What you need to do: Pick out and copy every line below that has the word "memory".

[Collected data entries]
▬▬▬▬▬▬▬▬▬▬
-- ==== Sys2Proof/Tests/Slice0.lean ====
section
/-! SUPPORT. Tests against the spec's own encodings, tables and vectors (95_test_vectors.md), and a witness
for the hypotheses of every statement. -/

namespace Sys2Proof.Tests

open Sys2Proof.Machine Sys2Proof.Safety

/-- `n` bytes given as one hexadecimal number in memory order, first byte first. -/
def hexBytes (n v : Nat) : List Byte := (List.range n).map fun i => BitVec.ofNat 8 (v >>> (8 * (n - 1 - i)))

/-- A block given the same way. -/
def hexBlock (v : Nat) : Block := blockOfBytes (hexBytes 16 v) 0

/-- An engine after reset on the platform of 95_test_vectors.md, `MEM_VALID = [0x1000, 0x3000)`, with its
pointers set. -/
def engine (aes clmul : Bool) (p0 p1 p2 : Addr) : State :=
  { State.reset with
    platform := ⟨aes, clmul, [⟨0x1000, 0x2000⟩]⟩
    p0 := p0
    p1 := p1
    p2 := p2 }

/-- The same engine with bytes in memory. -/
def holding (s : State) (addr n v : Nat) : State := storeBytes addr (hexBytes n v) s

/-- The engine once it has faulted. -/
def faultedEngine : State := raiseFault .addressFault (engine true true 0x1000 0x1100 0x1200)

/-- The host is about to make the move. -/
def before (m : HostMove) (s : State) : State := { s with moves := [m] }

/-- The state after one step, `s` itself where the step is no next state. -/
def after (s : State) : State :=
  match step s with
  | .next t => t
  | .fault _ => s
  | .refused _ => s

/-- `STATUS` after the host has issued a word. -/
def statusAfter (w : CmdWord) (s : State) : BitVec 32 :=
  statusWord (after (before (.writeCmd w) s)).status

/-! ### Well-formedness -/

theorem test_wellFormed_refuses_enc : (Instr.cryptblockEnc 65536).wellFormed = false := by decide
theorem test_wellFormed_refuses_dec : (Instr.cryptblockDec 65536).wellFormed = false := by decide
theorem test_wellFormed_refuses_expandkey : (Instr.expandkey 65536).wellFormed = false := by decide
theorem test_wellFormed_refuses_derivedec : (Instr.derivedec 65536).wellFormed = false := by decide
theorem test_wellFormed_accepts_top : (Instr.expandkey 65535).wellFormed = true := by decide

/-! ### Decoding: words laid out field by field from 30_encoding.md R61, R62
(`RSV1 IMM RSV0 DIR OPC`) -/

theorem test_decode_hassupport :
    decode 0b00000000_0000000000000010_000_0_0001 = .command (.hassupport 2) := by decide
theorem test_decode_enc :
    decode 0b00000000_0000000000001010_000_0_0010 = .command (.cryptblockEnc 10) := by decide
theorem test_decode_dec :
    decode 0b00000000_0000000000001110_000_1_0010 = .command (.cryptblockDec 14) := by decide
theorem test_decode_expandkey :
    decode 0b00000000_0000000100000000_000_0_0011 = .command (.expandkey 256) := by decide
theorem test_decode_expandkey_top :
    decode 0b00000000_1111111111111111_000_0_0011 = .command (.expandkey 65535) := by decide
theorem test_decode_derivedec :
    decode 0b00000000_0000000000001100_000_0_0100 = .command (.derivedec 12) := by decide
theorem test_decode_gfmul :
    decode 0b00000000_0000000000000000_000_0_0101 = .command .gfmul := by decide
▬▬▬▬▬▬▬▬▬▬
Solution for this exercise:
/-- `n` bytes given as one hexadecimal number in memory order, first byte first. -/
/-- The same engine with bytes in memory. -/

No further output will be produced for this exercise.